最論「公共善」 [2016年09月24日(Sat)]

政治哲学で「公共善」という概念があります。


これは社会を成立させるベースのことで、ハード系でいえば公共財(道路や橋や公共施設など)、ソフト系が公共善です。社会は税の徴収や警察権などの国家権力によっても成立しているように見えますが、そうした後ほどできあがったシステムを取り除くと「社会的連帯感」というようなものがベースにあっ成り立っています。これが公共善です。


日本は明治以降、行政が公をすべて支配するという方式で行われてきました。ですから、福祉も措置時代には、すべての決定権、サービス提供権は行政にあり、市民にあるのは「提訴権」だけでした。2000年からの介護保険時代に入ってもサービス提供は行政が許可した事業者を通じておこなうことになっていました。


ところが、こういう時代に幕引きが行われるのです。行政だけが公を担う力量を保持し得なくなってきたのです。


「公」の行政独占から、「公」の分かち合いの時代です。ここに登場するのが「市民」なのです。このことはすでに「市民協働」という概念で実験されてきています。これを制度として取り入れようというのが介護保険改正なのです。ですから、「住民を巻き込まないと成り立たない」(田中滋 慶応大学名誉教授)ということになるのです。


自治体はこれまでのように公に全責任を持つのではなく、市民にも分担をしてもらうのです。市民は税金・社会保険料も払うのですが、それだけではなく「汗もかく」のです。こうした意味では、自治体と市民が肩を組んで協働で公を進める時代に入るのです。

Posted by 田中尚輝 at 15:34
[ 「公」の観独占から、市民参加型へ [2016年09月23日(Fri)]

公の官独占型から市民参加型へ


日本では、これまで長い間公共は「官独占」だったのです。人々は税金を納め、他方「給付」を一方的に受けたのです。福祉も「官独占」であり、官が人々、いわゆる下々(・・)に「給付」するということでした。これを介護保険法は風穴をあけ、民間事業者、NPOが給付側に回ることができるようになったのです。ただし、それはあくまで行政に使われる事業者としてのことでした。


ところが今回の介護保険の大改正は、福祉を根本的に再編しようとするものであり、人々の自発的な助け合い、支え合い、ボランティア活動によって、「公共善」を確保しようというものなのです。

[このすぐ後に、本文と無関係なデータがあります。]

-- ==== Sys2Proof/Laws/HostOps.lean ====
section
/-!
SUPPORT. Host ports: resets, queues and what they leave alone.
-/

set_option linter.unusedSimpArgs false
set_option linter.unusedVariables false

set_option Elab.async false

namespace Sys2Proof.Machine

theorem map_vmod {α β : Type} {n : Nat} (g : α → β) (f : α → α) (v : Vector α n) (i : Fin n) (h : ∀ x, g (f x) = g x) : (vmod v i f).map g = v.map g := by
  apply Vector.ext; intro j hj
  simp only [Vector.getElem_map]
  by_cases e : (⟨j, hj⟩ : Fin n) = i
  · subst e; exact (congrArg g (vmod_val v ⟨j, hj⟩ f)).trans (h _)
  · exact congrArg g (vmod_other v (i := i) (j := ⟨j, hj⟩) f e)

def vfKey (x : VfState) : VfState := { x with queues := Vector.replicate 16 {}, waitingMsix := [], overCount := 0 }
def portKey (x : PortState) : PortState := { x with vfs := x.vfs.map vfKey, reads := [], nextRead := 0 }
def panelKey (x : PanelState) : PanelState := { x with ring := {}, nextOrder := 0 }
def hostKey (s : State) := (s.ports.map portKey, s.pnl.panels.map panelKey)

theorem hostKey_arrays (s : State) (v : Vector ArrayState 40) : hostKey { s with arrays := v } = hostKey s := rfl
theorem hostKey_port (s : State) (p : PortId) (f : PortState → PortState) (h : ∀ x, portKey (f x) = portKey x) : hostKey (s.modPort p f) = hostKey s := by
  unfold hostKey State.modPort; dsimp only; rw [map_vmod _ _ _ _ h]
theorem hostKey_vf (s : State) (p : PortId) (v : VfId) (f : VfState → VfState) (h : ∀ x, vfKey (f x) = vfKey x) : hostKey (s.modVf p v f) = hostKey s := by
  refine hostKey_port _ _ _ fun x => ?_
  unfold portKey; dsimp only; rw [map_vmod _ _ _ _ h]
theorem hostKey_q (s : State) (p : PortId) (v : VfId) (q : QueueId) (f : QueueState → QueueState) : hostKey (s.modQueue p v q f) = hostKey s :=
  hostKey_vf _ _ _ _ fun _ => rfl
theorem hostKey_panel (s : State) (p : PanelId) (f : PanelState → PanelState) (h : ∀ x, panelKey (f x) = panelKey x) : hostKey (s.modPanel p f) = hostKey s := by
  unfold hostKey State.modPanel State.modPnl; dsimp only; rw [map_vmod _ _ _ _ h]
theorem hostKey_cancel (s : State) (a : ArrayId) : hostKey (s.cancelStalls a) = hostKey s := by
  unfold State.cancelStalls
  split
  · rfl
  · exact hostKey_panel _ _ _ (by intro x; rfl)
theorem hostKey_halt (s : State) (a : ArrayId) (k : HaltKind) : hostKey (s.haltArray a k) = hostKey s := by
  unfold State.haltArray State.haltEffect
  dsimp only
  split
  · rfl
  · exact hostKey_cancel s a
theorem hostKey_endInv (s : State) (q : QRef) (st c : Byte) (o : Option ArrayId) : hostKey (s.endInv q st c o) = hostKey s := by
  unfold State.endInv
  split
  · rfl
  · split
    · rfl
    · dsimp only
      rw [foldl_keep hostKey]
      · exact hostKey_q _ _ _ _ _
      · intro t x
        split
        · rfl
        · split
          · rfl
          · exact hostKey_halt _ _ _
theorem hostKey_silent (s : State) (q : QRef) : hostKey (s.haltSilent q) = hostKey s := by
  unfold State.haltSilent
  split
  · split
    · exact (hostKey_endInv _ _ _ _ _).trans (hostKey_q _ _ _ _ _)
    · rfl
  · rfl
theorem hostKey_quiesceVf (s : State) (p : PortId) (v : VfId) : hostKey (s.quiesceVf p v) = hostKey s := by
  unfold State.quiesceVf
  dsimp only
  rw [hostKey_port _ _ _ (by intro x; rfl), hostKey_vf _ _ _ _ (by intro x; rfl)]
  exact foldl_keep hostKey _ hostKey_silent _ _
theorem hostKey_stopRing (s : State) (p : PanelId) : hostKey (s.stopRing p) = hostKey s := hostKey_panel _ _ _ fun _ => rfl
theorem hostKey_quiesce (s : State) (p : PortId) (v : VfId) : hostKey (s.quiesce p v) = hostKey s := by
  unfold State.quiesce
  dsimp only
  split
  · exact (hostKey_stopRing _ _).trans (hostKey_quiesceVf _ _ _)
  · exact hostKey_quiesceVf _ _ _
theorem hostKey_read (s : State) (p : PortId) (v : Option VfId) (u : ReadUse) (a : DWord) (n : Nat) : hostKey (s.issueRead p v u a n) = hostKey s := by
  unfold State.issueRead
  dsimp only
  rw [hostKey_port _ _ _ (by intro x; rfl)]
  rfl
theorem hostKey_fetchOne (s : State) (q : QRef) : hostKey (s.fetchOne q) = hostKey s := by
  unfold State.fetchOne
  dsimp only
  split
  · exact (hostKey_read _ _ _ _ _ _).trans (hostKey_q _ _ _ _ _)
  · rfl
theorem hostKey_fetchAhead (s : State) (q : QRef) : hostKey (s.fetchAhead q) = hostKey s := foldl_keep hostKey _ (fun t _ => hostKey_fetchOne t q) _ _
theorem hostKey_fetchVf (s : State) (p : PortId) (v : VfId) : hostKey (s.fetchVf p v) = hostKey s := foldl_keep hostKey _ hostKey_fetchAhead _ _

theorem map_fin {α β : Type} {n : Nat} (f : α → β) (v : Vector α n) (i : Fin n) : (v.map f)[i] = f v[i] := by simp

theorem hostKey_get {s t : State} (h : hostKey s = hostKey t) (p : PortId) : portKey s.ports[p] = portKey t.ports[p] := by
  have := congrArg (fun x => x.1[p]) h
  simpa only [hostKey, map_fin] using this
theorem hostKey_getVf {s t : State} (h : hostKey s = hostKey t) (p : PortId) (v : VfId) : vfKey s.ports[p].vfs[v] = vfKey t.ports[p].vfs[v] := by
  have := congrArg (fun x => x.vfs[v]) (hostKey_get h p)
  simpa only [portKey, map_fin] using this
theorem hostKey_getPanel {s t : State} (h : hostKey s = hostKey t) (p : PanelId) : panelKey s.pnl.panels[p] = panelKey t.pnl.panels[p] := by
  have := congrArg (fun x => x.2[p]) h
  simpa only [hostKey, map_fin] using this

theorem irq_key (s : State) (i : Nat) (p : PortId) : (s.irq i).ports[p] = { s.ports[p] with irqStatus := setBit s.ports[p].irqStatus i true } := by
  unfold State.irq State.modPorts
  simp only [map_fin]
theorem noteHost_flog (s : State) (p : PortId) (c : Byte) (h : s.ras.flog.length < 1024) :
    (s.noteHost p c).ras.flog = s.ras.flog ++ [faultEntry { source := 10, code := c, element := BitVec.ofNat 32 p.val } s.now] ∧ (s.noteHost p c).out = s.out := by
  unfold State.noteHost State.logFault
  simp [h, State.modRas]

ところが市民側からいえば、「税金は出せ」、「社会保険料は出せ」、そのうえ、「労力まで出せ」といわれているわけです。これを「損・徳」勘定からすれば損ということになるのです。


しかし、そのような「損・徳」勘定の社会でよいのでしょうか。人間が幸せに生きるには皆で「連帯感」を味わえる社会にする必要があります。今回の改正が厚労省から持ち出され、自治体が実際運営にあたっているために市民からすれば、ボランティア活動の押しつけをされているようで、窮屈に感じたりしますが「公共善」の立場に立てば、当然のことなのです。

Posted by 田中尚輝 at 14:58
ハンナ・アレンとの革命観 [2016年09月22日(Thu)]

『革命について』(ハンナ・ハレント、筑摩書房、1995年)


2回目読んだ。最初はマルクスボーヤの私にとっては、理解しがたく頭に入らかった。


ハレントの革命についての理解は「通常」のものではなく、アメリカ革命をフランス各目の上に置く。フランス革命からロシア革命への道筋をこき下ろす。


そして、党とかリーダーシップを認めない。


レーテ、評議会,ソヴィェなどを評価する。参加民主主義が保障されるところ・機関だ。これに対して、党の評価は低い。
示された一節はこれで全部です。